30-year-old male presented with dyspnoea and recurrent syncope:
-Objectively: PS 49 bpm, HR 55 bpm, BP 115 \ 60 mm Hg.; BMI = 17, muscle wasting of the shoulder girdle and back, lumbar hyperlordosis.
-Muscle strength of the upper and lower limbs moderately reduced; pts noted a feeling of weakness in the muscles of the legs, neck and shoulders with puberty.
-Mild cognitive deficit was identified: cognitive MMSE (Mini Mental State Examination) test was 19 points (11-19 moderate dementia; 20-23 - mild dementia).
-Chest X-ray showed signs of venous congestion and cardiomegaly.
-TT-Echo examination revealed signs of biventricular hypertrophy without outflow obstruction and LV dilatation with severe systolic dysfunction.

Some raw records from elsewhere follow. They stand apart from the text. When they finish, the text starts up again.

-- ==== Sys2Proof/Laws/Log.lean ====
section
/-!
SUPPORT. What the queues, the event log, Bark and the tier change operations leave as it was: each of
them writes its own part of the state and a few counters.
-/

namespace Sys2Proof.Laws

open Sys2Proof.Machine

variable (s : State)

/-- The counters that the event log and its stream may raise, and MGB_BARK_PEND. -/
def logRegs : List Nat := [0x1300A0, 0x1300A4, 0x1300A8, 0x110228, 0x120010]

@[simp] theorem foldEnqueue_ken (ps : List Pkt) : (ps.foldl enqueue s).ken = s.ken := by
  induction ps generalizing s with
  | nil => rfl
  | cons p t ih => exact ih (enqueue s p)
@[simp] theorem foldEnqueue_ptr (ps : List Pkt) : (ps.foldl enqueue s).ptr = s.ptr := by
  induction ps generalizing s with
  | nil => rfl
  | cons p t ih => exact ih (enqueue s p)
@[simp] theorem foldEnqueue_sct (ps : List Pkt) : (ps.foldl enqueue s).sct = s.sct := by
  induction ps generalizing s with
  | nil => rfl
  | cons p t ih => exact ih (enqueue s p)
@[simp] theorem foldEnqueue_heel (ps : List Pkt) : (ps.foldl enqueue s).heel = s.heel := by
  induction ps generalizing s with
  | nil => rfl
  | cons p t ih => exact ih (enqueue s p)
@[simp] theorem foldEnqueue_lsh (ps : List Pkt) : (ps.foldl enqueue s).lsh = s.lsh := by
  induction ps generalizing s with
  | nil => rfl
  | cons p t ih => exact ih (enqueue s p)
@[simp] theorem foldEnqueue_regs (ps : List Pkt) : (ps.foldl enqueue s).regs = s.regs := by
  induction ps generalizing s with
  | nil => rfl
  | cons p t ih => exact ih (enqueue s p)
@[simp] theorem foldEnqueue_time (ps : List Pkt) : (ps.foldl enqueue s).time = s.time := by
  induction ps generalizing s with
  | nil => rfl
  | cons p t ih => exact ih (enqueue s p)
@[simp] theorem foldEnqueue_clk (ps : List Pkt) : (ps.foldl enqueue s).clk = s.clk := by
  induction ps generalizing s with
  | nil => rfl
  | cons p t ih => exact ih (enqueue s p)
@[simp] theorem foldEnqueue_sys (ps : List Pkt) : (ps.foldl enqueue s).sys = s.sys := by
  induction ps generalizing s with
  | nil => rfl
  | cons p t ih => exact ih (enqueue s p)
@[simp] theorem foldEnqueue_log (ps : List Pkt) : (ps.foldl enqueue s).log = s.log := by
  induction ps generalizing s with
  | nil => rfl
  | cons p t ih => exact ih (enqueue s p)
@[simp] theorem foldEnqueue_boot (ps : List Pkt) : (ps.foldl enqueue s).boot = s.boot := by
  induction ps generalizing s with
  | nil => rfl
  | cons p t ih => exact ih (enqueue s p)
@[simp] theorem foldEnqueue_upd (ps : List Pkt) : (ps.foldl enqueue s).upd = s.upd := by
  induction ps generalizing s with
  | nil => rfl
  | cons p t ih => exact ih (enqueue s p)
@[simp] theorem foldEnqueue_otp (ps : List Pkt) : (ps.foldl enqueue s).otp = s.otp := by
  induction ps generalizing s with
  | nil => rfl
  | cons p t ih => exact ih (enqueue s p)
@[simp] theorem foldEnqueue_mgb (ps : List Pkt) : (ps.foldl enqueue s).mgb = s.mgb := by
  induction ps generalizing s with
  | nil => rfl
  | cons p t ih => exact ih (enqueue s p)
@[simp] theorem foldEnqueue_img (ps : List Pkt) : (ps.foldl enqueue s).img = s.img := by
  induction ps generalizing s with
  | nil => rfl
  | cons p t ih => exact ih (enqueue s p)
@[simp] theorem foldEnqueue_cnv (ps : List Pkt) : (ps.foldl enqueue s).cnv = s.cnv := by
  induction ps generalizing s with
  | nil => rfl
  | cons p t ih => exact ih (enqueue s p)
@[simp] theorem foldEnqueue_stat (ps : List Pkt) : (ps.foldl enqueue s).stat = s.stat := by
  induction ps generalizing s with
  | nil => rfl
  | cons p t ih => exact ih (enqueue s p)
@[simp] theorem foldEnqueue_aux (ps : List Pkt) : (ps.foldl enqueue s).aux = s.aux := by
  induction ps generalizing s with
  | nil => rfl
  | cons p t ih => exact ih (enqueue s p)
@[simp] theorem foldEnqueue_ae (ps : List Pkt) : (ps.foldl enqueue s).ae = s.ae := by
  induction ps generalizing s with
  | nil => rfl
  | cons p t ih => exact ih (enqueue s p)
@[simp] theorem foldEnqueue_freeCtr (ps : List Pkt) : (ps.foldl enqueue s).freeCtr = s.freeCtr := by
  induction ps generalizing s with
  | nil => rfl
  | cons p t ih => exact ih (enqueue s p)
@[simp] theorem foldEnqueue_pending (ps : List Pkt) : (ps.foldl enqueue s).pending = s.pending := by
  induction ps generalizing s with
  | nil => rfl
  | cons p t ih => exact ih (enqueue s p)

@[simp] theorem pushTail_ken (key : Nat) (last : Bool) : (pushTail s key last).ken = s.ken := by
  unfold pushTail; simp only; split <;> rfl
@[simp] theorem pushTail_ptr (key : Nat) (last : Bool) : (pushTail s key last).ptr = s.ptr := by
  unfold pushTail; simp only; split <;> rfl
@[simp] theorem pushTail_sct (key : Nat) (last : Bool) : (pushTail s key last).sct = s.sct := by
  unfold pushTail; simp only; split <;> rfl
@[simp] theorem pushTail_heel (key : Nat) (last : Bool) : (pushTail s key last).heel = s.heel := by
  unfold pushTail; simp only; split <;> rfl
@[simp] theorem pushTail_lsh (key : Nat) (last : Bool) : (pushTail s key last).lsh = s.lsh := by
  unfold pushTail; simp only; split <;> rfl
@[simp] theorem pushTail_regs (key : Nat) (last : Bool) : (pushTail s key last).regs = s.regs := by
  unfold pushTail; simp only; split <;> rfl
@[simp] theorem pushTail_time (key : Nat) (last : Bool) : (pushTail s key last).time = s.time := by
  unfold pushTail; simp only; split <;> rfl
@[simp] theorem pushTail_clk (key : Nat) (last : Bool) : (pushTail s key last).clk = s.clk := by
  unfold pushTail; simp only; split <;> rfl
@[simp] theorem pushTail_sys (key : Nat) (last : Bool) : (pushTail s key last).sys = s.sys := by
  unfold pushTail; simp only; split <;> rfl
@[simp] theorem pushTail_log (key : Nat) (last : Bool) : (pushTail s key last).log = s.log := by
  unfold pushTail; simp only; split <;> rfl
@[simp] theorem pushTail_boot (key : Nat) (last : Bool) : (pushTail s key last).boot = s.boot := by
  unfold pushTail; simp only; split <;> rfl
@[simp] theorem pushTail_upd (key : Nat) (last : Bool) : (pushTail s key last).upd = s.upd := by
  unfold pushTail; simp only; split <;> rfl
@[simp] theorem pushTail_otp (key : Nat) (last : Bool) : (pushTail s key last).otp = s.otp := by
  unfold pushTail; simp only; split <;> rfl
@[simp] theorem pushTail_mgb (key : Nat) (last : Bool) : (pushTail s key last).mgb = s.mgb := by
  unfold pushTail; simp only; split <;> rfl
@[simp] theorem pushTail_img (key : Nat) (last : Bool) : (pushTail s key last).img = s.img := by
  unfold pushTail; simp only; split <;> rfl
@[simp] theorem pushTail_cnv (key : Nat) (last : Bool) : (pushTail s key last).cnv = s.cnv := by
  unfold pushTail; simp only; split <;> rfl
@[simp] theorem pushTail_stat (key : Nat) (last : Bool) : (pushTail s key last).stat = s.stat := by
  unfold pushTail; simp only; split <;> rfl
@[simp] theorem pushTail_aux (key : Nat) (last : Bool) : (pushTail s key last).aux = s.aux := by
  unfold pushTail; simp only; split <;> rfl
@[simp] theorem pushTail_ae (key : Nat) (last : Bool) : (pushTail s key last).ae = s.ae := by
  unfold pushTail; simp only; split <;> rfl
@[simp] theorem pushTail_freeCtr (key : Nat) (last : Bool) : (pushTail s key last).freeCtr = s.freeCtr := by
  unfold pushTail; simp only; split <;> rfl
@[simp] theorem pushTail_pending (key : Nat) (last : Bool) : (pushTail s key last).pending = s.pending := by
  unfold pushTail; simp only; split <;> rfl

@[simp] theorem endFrameOf_ken (key stream frame num state : Nat) : (endFrameOf s key stream frame num state).ken = s.ken := by
  simp [endFrameOf]
@[simp] theorem endFrameOf_ptr (key stream frame num state : Nat) : (endFrameOf s key stream frame num state).ptr = s.ptr := by
  simp [endFrameOf]
@[simp] theorem endFrameOf_sct (key stream frame num state : Nat) : (endFrameOf s key stream frame num state).sct = s.sct := by
  simp [endFrameOf]
@[simp] theorem endFrameOf_heel (key stream frame num state : Nat) : (endFrameOf s key stream frame num state).heel = s.heel := by
  simp [endFrameOf]
@[simp] theorem endFrameOf_lsh (key stream frame num state : Nat) : (endFrameOf s key stream frame num state).lsh = s.lsh := by
  simp [endFrameOf]
@[simp] theorem endFrameOf_time (key stream frame num state : Nat) : (endFrameOf s key stream frame num state).time = s.time := by
  simp [endFrameOf]
@[simp] theorem endFrameOf_clk (key stream frame num state : Nat) : (endFrameOf s key stream frame num state).clk = s.clk := by
  simp [endFrameOf]
@[simp] theorem endFrameOf_sys (key stream frame num state : Nat) : (endFrameOf s key stream frame num state).sys = s.sys := by
  simp [endFrameOf]
@[simp] theorem endFrameOf_log (key stream frame num state : Nat) : (endFrameOf s key stream frame num state).log = s.log := by
  simp [endFrameOf]
@[simp] theorem endFrameOf_boot (key stream frame num state : Nat) : (endFrameOf s key stream frame num state).boot = s.boot := by
  simp [endFrameOf]
@[simp] theorem endFrameOf_upd (key stream frame num state : Nat) : (endFrameOf s key stream frame num state).upd = s.upd := by
  simp [endFrameOf]
@[simp] theorem endFrameOf_otp (key stream frame num state : Nat) : (endFrameOf s key stream frame num state).otp = s.otp := by
  simp [endFrameOf]
@[simp] theorem endFrameOf_mgb (key stream frame num state : Nat) : (endFrameOf s key stream frame num state).mgb = s.mgb := by
  simp [endFrameOf]
@[simp] theorem endFrameOf_img (key stream frame num state : Nat) : (endFrameOf s key stream frame num state).img = s.img := by
  simp [endFrameOf]
@[simp] theorem endFrameOf_cnv (key stream frame num state : Nat) : (endFrameOf s key stream frame num state).cnv = s.cnv := by
  simp [endFrameOf]
@[simp] theorem endFrameOf_stat (key stream frame num state : Nat) : (endFrameOf s key stream frame num state).stat = s.stat := by
  simp [endFrameOf]
@[simp] theorem endFrameOf_aux (key stream frame num state : Nat) : (endFrameOf s key stream frame num state).aux = s.aux := by
  simp [endFrameOf]
@[simp] theorem endFrameOf_ae (key stream frame num state : Nat) : (endFrameOf s key stream frame num state).ae = s.ae := by
  simp [endFrameOf]
@[simp] theorem endFrameOf_freeCtr (key stream frame num state : Nat) : (endFrameOf s key stream frame num state).freeCtr = s.freeCtr := by
  simp [endFrameOf]
@[simp] theorem endFrameOf_pending (key stream frame num state : Nat) : (endFrameOf s key stream frame num state).pending = s.pending := by
  simp [endFrameOf]

@[simp] theorem endMeta_ken (stream frame : Nat) : (endMeta s stream frame).ken = s.ken := by
  unfold endMeta; dsimp only; split <;> simp
@[simp] theorem endMeta_ptr (stream frame : Nat) : (endMeta s stream frame).ptr = s.ptr := by
  unfold endMeta; dsimp only; split <;> simp
@[simp] theorem endMeta_sct (stream frame : Nat) : (endMeta s stream frame).sct = s.sct := by
  unfold endMeta; dsimp only; split <;> simp
@[simp] theorem endMeta_heel (stream frame : Nat) : (endMeta s stream frame).heel = s.heel := by
  unfold endMeta; dsimp only; split <;> simp
@[simp] theorem endMeta_lsh (stream frame : Nat) : (endMeta s stream frame).lsh = s.lsh := by
  unfold endMeta; dsimp only; split <;> simp
@[simp] theorem endMeta_time (stream frame : Nat) : (endMeta s stream frame).time = s.time := by
  unfold endMeta; dsimp only; split <;> simp
@[simp] theorem endMeta_clk (stream frame : Nat) : (endMeta s stream frame).clk = s.clk := by
  unfold endMeta; dsimp only; split <;> simp
@[simp] theorem endMeta_sys (stream frame : Nat) : (endMeta s stream frame).sys = s.sys := by
  unfold endMeta; dsimp only; split <;> simp
@[simp] theorem endMeta_log (stream frame : Nat) : (endMeta s stream frame).log = s.log := by
  unfold endMeta; dsimp only; split <;> simp
@[simp] theorem endMeta_boot (stream frame : Nat) : (endMeta s stream frame).boot = s.boot := by
  unfold endMeta; dsimp only; split <;> simp
@[simp] theorem endMeta_upd (stream frame : Nat) : (endMeta s stream frame).upd = s.upd := by
  unfold endMeta; dsimp only; split <;> simp
@[simp] theorem endMeta_otp (stream frame : Nat) : (endMeta s stream frame).otp = s.otp := by
  unfold endMeta; dsimp only; split <;> simp
@[simp] theorem endMeta_mgb (stream frame : Nat) : (endMeta s stream frame).mgb = s.mgb := by
  unfold endMeta; dsimp only; split <;> simp
@[simp] theorem endMeta_img (stream frame : Nat) : (endMeta s stream frame).img = s.img := by
  unfold endMeta; dsimp only; split <;> simp
@[simp] theorem endMeta_cnv (stream frame : Nat) : (endMeta s stream frame).cnv = s.cnv := by
  unfold endMeta; dsimp only; split <;> simp
@[simp] theorem endMeta_stat (stream frame : Nat) : (endMeta s stream frame).stat = s.stat := by
  unfold endMeta; dsimp only; split <;> simp
@[simp] theorem endMeta_aux (stream frame : Nat) : (endMeta s stream frame).aux = s.aux := by
  unfold endMeta; dsimp only; split <;> simp
@[simp] theorem endMeta_ae (stream frame : Nat) : (endMeta s stream frame).ae = s.ae := by
  unfold endMeta; dsimp only; split <;> simp
@[simp] theorem endMeta_freeCtr (stream frame : Nat) : (endMeta s stream frame).freeCtr = s.freeCtr := by
  unfold endMeta; dsimp only; split <;> simp
@[simp] theorem endMeta_pending (stream frame : Nat) : (endMeta s stream frame).pending = s.pending := by
  unfold endMeta; dsimp only; split <;> simp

There was an asymmetric LV hypertrophy (hypertrophy of the papillary muscles, posterior wall thickness - 15 mm, intraventricular septum - 21-23 mm) without outflow obstruction (LVOT = 2 mm Hg), mass index - 492 g / m². LV dimension by Simpson: end-diastolic diameter 67 mm, end-diastolic volume 285 ml, end-systolic volume 178 ml, LV EF 38%, average GLS -5.1%; RV hypertrophy: free wall thickness was 7 mm, apex RV - 8 mm, RV ejection fraction 47%.
-TE-echo: left atrial trombosis in distal third appendage
-According to ECG: an extremely high QRS voltage, LBBB (extended QRS to 250 ms), isthmus-dependent atrial flutter, HR 55-67 bpm (below attach Figure 1,2).
-HM ECG: permanent brady-AF with average HR 49 bpm; min HR 27 bpm, max HR 89 bpm; LBBB, Frederick transient syndrome (distal 3d AV block, 3 episodes of asystole of 3 to 5 sec., polymorphic ventricular premature beats (VPB 208 / 24h, 9 couplets), 2 unstable VT (4 and 7 complexes with HR 125 et 149 bpm).
-Laboratory abnormalities were marked: LDH 1543 U/L, serum CK 1553 U/L, AST 359 U/L, ALT 294 U/L, BNP 1795 µg/mmol
PS: the patient has a contraindication to MRI and CT (claustrophobia)
What is your opinion about cardiomyopathy? What should be the next step for CMP verification?